* **Brief**: Filter the entries for the word "issued". Copy each line in which it occurs.

##### Data for this task #####

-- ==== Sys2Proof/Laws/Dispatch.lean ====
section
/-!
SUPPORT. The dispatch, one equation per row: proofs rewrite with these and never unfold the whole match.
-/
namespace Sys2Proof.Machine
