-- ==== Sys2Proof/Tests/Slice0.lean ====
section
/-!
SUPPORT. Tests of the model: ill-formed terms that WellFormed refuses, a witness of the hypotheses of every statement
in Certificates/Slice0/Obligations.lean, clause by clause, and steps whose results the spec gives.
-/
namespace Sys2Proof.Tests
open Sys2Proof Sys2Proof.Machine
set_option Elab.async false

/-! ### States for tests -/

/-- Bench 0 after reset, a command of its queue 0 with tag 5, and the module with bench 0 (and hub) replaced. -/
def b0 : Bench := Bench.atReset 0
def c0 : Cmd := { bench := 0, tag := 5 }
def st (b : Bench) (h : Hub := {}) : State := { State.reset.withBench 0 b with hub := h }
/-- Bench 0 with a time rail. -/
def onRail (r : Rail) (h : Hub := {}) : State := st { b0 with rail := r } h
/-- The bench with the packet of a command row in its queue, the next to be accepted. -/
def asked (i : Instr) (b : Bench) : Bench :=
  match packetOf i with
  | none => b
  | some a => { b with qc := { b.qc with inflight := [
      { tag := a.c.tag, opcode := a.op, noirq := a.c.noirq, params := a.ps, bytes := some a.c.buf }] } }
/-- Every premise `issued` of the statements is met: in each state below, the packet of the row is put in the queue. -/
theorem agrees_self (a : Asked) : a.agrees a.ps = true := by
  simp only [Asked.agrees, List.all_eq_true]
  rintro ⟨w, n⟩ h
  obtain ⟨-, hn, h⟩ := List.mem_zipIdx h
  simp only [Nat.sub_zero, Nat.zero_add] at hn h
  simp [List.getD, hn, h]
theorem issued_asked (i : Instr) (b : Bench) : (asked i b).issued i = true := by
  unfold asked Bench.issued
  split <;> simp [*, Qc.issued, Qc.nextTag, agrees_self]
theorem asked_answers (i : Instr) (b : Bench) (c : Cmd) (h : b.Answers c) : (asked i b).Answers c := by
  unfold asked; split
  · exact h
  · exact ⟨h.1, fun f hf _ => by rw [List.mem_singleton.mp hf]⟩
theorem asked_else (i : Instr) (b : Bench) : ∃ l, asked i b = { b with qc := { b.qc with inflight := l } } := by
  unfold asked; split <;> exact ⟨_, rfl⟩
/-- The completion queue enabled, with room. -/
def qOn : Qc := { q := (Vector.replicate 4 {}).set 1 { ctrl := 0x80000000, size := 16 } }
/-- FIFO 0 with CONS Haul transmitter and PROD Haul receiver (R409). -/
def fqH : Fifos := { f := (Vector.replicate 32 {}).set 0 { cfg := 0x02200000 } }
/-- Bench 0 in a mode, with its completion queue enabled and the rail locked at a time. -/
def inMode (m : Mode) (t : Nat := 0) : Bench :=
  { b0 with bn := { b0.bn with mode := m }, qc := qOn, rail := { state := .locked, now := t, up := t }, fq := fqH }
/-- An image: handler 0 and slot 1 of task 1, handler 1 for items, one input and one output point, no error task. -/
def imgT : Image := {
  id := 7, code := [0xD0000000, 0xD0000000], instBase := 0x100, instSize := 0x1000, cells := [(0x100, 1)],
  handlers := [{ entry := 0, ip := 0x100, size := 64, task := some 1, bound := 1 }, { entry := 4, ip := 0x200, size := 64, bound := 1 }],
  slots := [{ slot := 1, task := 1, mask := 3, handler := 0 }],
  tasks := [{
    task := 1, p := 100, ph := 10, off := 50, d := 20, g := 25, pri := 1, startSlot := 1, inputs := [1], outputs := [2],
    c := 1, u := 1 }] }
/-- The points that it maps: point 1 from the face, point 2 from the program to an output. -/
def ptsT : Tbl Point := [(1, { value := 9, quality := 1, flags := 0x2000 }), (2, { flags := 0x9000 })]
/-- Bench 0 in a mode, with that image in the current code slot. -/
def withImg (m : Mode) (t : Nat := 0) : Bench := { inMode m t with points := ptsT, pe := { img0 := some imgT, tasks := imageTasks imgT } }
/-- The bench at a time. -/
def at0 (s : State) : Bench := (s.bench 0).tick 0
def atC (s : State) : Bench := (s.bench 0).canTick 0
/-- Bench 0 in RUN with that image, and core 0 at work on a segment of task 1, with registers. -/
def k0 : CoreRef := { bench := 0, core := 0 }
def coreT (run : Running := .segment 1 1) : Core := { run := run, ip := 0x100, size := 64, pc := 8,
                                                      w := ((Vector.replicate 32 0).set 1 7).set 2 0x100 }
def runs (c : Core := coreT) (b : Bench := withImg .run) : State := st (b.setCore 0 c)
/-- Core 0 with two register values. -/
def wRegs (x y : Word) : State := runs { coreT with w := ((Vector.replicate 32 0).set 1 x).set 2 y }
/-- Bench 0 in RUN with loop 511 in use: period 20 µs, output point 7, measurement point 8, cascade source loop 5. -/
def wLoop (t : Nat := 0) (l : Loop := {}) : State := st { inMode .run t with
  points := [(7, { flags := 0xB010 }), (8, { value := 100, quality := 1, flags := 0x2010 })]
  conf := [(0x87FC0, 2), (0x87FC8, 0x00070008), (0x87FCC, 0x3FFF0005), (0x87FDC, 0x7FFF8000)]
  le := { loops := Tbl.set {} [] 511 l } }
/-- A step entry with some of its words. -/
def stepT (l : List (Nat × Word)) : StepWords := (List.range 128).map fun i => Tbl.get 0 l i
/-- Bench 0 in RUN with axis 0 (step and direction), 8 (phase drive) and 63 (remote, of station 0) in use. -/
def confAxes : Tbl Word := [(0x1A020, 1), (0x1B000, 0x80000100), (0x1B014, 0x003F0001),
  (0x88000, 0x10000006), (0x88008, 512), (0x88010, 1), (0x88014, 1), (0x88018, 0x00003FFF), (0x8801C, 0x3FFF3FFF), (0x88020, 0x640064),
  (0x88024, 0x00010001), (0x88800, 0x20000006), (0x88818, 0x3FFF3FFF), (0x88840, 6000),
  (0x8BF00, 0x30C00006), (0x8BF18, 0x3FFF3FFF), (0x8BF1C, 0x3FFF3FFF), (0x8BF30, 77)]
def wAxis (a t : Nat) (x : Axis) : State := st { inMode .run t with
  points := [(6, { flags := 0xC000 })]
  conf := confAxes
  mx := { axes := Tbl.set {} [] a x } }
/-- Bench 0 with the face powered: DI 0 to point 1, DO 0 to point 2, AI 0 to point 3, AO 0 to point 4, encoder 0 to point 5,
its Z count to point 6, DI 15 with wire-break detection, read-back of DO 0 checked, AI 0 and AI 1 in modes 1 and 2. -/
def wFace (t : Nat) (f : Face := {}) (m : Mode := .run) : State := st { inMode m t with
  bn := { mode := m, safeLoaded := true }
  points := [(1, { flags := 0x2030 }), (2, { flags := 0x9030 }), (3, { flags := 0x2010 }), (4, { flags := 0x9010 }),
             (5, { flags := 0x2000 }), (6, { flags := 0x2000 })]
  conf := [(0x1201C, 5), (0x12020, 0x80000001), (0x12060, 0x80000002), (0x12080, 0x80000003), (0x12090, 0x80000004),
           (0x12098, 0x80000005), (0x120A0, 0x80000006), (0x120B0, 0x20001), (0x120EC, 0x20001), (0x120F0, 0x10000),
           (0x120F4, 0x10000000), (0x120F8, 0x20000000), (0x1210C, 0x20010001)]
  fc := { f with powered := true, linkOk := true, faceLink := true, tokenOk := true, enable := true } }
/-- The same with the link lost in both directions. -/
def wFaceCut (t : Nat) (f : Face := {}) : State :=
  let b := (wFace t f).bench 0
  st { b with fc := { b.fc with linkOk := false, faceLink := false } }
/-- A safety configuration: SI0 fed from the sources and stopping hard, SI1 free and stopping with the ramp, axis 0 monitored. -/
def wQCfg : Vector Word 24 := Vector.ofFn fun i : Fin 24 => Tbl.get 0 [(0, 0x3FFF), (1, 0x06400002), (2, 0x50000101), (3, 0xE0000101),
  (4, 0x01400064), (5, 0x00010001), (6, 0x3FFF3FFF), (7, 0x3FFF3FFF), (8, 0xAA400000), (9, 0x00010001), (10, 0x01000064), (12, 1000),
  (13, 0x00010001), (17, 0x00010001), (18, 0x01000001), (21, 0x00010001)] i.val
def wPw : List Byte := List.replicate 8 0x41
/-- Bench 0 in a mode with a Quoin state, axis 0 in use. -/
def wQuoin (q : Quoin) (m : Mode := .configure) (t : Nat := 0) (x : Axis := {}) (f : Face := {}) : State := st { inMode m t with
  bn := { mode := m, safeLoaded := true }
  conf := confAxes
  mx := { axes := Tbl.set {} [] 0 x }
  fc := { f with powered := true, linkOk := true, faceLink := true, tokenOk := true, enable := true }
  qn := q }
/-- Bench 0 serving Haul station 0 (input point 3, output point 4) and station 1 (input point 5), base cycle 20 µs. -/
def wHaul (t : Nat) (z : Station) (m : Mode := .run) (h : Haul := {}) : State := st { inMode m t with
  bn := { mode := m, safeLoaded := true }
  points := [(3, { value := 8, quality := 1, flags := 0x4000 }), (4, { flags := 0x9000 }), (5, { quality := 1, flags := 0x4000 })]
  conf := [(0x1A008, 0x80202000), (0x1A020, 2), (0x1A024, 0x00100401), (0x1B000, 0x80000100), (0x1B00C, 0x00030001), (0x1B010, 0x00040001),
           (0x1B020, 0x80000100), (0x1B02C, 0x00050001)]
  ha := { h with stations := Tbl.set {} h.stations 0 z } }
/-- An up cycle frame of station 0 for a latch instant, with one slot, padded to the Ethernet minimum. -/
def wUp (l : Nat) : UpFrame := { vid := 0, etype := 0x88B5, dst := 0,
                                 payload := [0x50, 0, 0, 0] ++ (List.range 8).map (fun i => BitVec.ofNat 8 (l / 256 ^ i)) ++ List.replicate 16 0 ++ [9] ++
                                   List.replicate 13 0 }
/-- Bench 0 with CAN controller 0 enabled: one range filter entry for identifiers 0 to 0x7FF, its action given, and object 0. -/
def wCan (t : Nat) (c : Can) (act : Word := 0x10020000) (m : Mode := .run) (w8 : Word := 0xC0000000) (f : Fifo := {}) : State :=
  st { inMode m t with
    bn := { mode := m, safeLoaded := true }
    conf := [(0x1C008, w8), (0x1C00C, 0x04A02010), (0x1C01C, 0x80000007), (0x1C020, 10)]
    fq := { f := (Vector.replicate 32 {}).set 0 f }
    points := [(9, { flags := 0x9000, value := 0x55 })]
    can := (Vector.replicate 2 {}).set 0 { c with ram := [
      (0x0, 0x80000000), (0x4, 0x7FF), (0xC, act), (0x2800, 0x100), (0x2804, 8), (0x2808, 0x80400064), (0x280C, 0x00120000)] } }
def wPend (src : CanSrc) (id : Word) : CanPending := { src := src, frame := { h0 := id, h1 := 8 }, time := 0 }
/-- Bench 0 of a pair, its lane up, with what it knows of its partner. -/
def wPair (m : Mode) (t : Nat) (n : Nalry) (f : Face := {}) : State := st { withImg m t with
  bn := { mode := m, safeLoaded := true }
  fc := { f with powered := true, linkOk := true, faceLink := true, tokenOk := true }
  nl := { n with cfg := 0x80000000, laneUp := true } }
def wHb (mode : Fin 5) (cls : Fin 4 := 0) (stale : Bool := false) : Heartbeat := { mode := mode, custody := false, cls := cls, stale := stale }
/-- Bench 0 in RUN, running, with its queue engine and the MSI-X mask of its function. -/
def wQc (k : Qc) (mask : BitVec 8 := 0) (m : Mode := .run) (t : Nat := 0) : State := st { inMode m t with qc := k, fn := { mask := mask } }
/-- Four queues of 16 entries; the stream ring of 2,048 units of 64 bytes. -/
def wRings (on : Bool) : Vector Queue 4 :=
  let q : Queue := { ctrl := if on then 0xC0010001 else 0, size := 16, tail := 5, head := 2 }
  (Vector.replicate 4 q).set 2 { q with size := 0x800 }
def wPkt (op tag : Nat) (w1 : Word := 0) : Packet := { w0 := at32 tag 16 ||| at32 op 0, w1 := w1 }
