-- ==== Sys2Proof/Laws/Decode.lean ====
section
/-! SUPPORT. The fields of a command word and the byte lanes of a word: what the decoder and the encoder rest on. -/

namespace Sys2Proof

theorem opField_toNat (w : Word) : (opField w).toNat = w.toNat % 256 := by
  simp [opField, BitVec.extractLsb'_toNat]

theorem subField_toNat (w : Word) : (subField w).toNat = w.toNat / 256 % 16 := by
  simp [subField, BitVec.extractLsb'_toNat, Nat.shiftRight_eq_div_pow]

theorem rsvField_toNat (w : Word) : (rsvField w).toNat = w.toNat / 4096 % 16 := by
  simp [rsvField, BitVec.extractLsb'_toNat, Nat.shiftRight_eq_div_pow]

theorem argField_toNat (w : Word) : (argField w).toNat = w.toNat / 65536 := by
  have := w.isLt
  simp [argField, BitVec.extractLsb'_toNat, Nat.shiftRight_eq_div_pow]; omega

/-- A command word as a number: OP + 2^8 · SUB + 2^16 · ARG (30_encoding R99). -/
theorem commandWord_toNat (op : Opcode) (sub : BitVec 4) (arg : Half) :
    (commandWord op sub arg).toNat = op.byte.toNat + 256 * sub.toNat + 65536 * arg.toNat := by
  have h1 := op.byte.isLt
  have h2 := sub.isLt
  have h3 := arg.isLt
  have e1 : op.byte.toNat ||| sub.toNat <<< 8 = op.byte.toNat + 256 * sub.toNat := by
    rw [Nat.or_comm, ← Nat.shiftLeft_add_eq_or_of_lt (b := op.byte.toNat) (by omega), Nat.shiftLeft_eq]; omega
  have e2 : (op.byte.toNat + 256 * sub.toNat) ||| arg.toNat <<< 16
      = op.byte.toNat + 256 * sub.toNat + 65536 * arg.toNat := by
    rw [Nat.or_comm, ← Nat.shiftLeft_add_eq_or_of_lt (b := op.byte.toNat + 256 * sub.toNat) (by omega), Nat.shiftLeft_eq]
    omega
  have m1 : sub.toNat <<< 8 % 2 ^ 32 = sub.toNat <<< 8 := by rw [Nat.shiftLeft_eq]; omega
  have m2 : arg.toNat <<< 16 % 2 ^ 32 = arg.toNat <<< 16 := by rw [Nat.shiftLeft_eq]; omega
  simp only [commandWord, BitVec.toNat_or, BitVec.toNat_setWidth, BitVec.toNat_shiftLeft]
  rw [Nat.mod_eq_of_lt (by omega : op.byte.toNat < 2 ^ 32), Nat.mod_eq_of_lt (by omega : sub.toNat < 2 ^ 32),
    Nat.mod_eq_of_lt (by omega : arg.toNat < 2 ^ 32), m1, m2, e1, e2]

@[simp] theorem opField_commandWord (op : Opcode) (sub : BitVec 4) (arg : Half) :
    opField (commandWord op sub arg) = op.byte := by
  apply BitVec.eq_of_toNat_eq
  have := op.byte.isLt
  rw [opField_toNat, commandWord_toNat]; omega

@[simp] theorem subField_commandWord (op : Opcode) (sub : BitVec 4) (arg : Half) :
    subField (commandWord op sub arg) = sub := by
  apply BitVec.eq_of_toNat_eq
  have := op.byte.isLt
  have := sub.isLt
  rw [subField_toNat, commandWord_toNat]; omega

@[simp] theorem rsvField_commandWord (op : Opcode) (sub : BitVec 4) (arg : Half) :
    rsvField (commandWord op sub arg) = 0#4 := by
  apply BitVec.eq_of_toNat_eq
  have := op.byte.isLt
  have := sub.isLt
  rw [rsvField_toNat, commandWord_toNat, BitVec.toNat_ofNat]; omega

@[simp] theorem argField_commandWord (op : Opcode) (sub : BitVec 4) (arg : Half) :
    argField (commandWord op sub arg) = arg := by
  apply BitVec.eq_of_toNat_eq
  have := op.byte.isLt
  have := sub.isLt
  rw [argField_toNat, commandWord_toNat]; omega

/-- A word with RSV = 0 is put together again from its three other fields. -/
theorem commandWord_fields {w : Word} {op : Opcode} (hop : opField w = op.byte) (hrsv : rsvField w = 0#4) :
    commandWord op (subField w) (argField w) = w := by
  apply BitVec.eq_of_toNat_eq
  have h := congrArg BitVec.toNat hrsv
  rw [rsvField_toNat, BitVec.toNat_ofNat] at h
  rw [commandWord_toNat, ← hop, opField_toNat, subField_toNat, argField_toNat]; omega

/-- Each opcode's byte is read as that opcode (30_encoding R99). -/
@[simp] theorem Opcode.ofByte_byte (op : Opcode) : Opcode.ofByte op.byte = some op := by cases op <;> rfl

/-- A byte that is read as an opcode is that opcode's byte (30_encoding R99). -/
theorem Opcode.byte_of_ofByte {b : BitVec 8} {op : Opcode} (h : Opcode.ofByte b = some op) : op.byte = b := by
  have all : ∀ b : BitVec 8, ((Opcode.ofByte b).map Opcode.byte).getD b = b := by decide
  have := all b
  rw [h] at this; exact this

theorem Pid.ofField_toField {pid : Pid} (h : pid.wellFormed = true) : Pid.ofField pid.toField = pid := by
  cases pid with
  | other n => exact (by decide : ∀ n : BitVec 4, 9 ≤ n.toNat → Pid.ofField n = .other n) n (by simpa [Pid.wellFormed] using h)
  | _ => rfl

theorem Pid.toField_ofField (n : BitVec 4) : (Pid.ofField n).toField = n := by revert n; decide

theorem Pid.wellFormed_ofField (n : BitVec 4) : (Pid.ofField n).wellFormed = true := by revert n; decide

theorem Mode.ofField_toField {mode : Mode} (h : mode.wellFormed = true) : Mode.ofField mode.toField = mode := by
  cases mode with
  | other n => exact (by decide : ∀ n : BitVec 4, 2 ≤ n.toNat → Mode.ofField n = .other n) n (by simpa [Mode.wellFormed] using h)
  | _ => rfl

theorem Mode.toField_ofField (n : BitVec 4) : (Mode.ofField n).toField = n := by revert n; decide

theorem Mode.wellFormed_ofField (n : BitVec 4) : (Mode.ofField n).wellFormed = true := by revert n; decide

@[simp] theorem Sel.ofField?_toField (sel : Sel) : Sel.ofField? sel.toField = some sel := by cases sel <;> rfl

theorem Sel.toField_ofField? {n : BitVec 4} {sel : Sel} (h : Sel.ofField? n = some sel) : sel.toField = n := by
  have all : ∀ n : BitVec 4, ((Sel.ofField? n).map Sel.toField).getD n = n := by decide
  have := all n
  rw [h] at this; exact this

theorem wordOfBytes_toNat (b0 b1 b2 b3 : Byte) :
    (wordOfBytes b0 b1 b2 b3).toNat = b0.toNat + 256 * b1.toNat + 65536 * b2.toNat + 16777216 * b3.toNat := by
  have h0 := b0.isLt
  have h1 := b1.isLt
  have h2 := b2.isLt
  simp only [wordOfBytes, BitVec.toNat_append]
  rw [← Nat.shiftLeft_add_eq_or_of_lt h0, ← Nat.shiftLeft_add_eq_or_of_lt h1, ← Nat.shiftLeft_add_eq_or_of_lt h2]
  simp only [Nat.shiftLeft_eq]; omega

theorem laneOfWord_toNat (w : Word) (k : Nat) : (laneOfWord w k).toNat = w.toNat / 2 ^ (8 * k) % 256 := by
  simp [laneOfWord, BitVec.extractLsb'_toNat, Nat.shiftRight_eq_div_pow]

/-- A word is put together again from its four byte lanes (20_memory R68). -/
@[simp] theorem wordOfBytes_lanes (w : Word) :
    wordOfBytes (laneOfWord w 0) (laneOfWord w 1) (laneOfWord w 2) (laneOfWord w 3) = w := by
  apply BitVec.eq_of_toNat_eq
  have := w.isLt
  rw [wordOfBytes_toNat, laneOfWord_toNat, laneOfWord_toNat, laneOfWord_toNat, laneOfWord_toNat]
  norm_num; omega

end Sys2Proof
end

#####

* **Solution to this problem**:
/-- Every premise `issued` of the statements is met: in each state below, the packet of the row is put in the queue. -/
theorem issued_asked (i : Instr) (b : Bench) : (asked i b).issued i = true := by
  unfold asked Bench.issued
  split <;> simp [*, Qc.issued, Qc.nextTag, agrees_self]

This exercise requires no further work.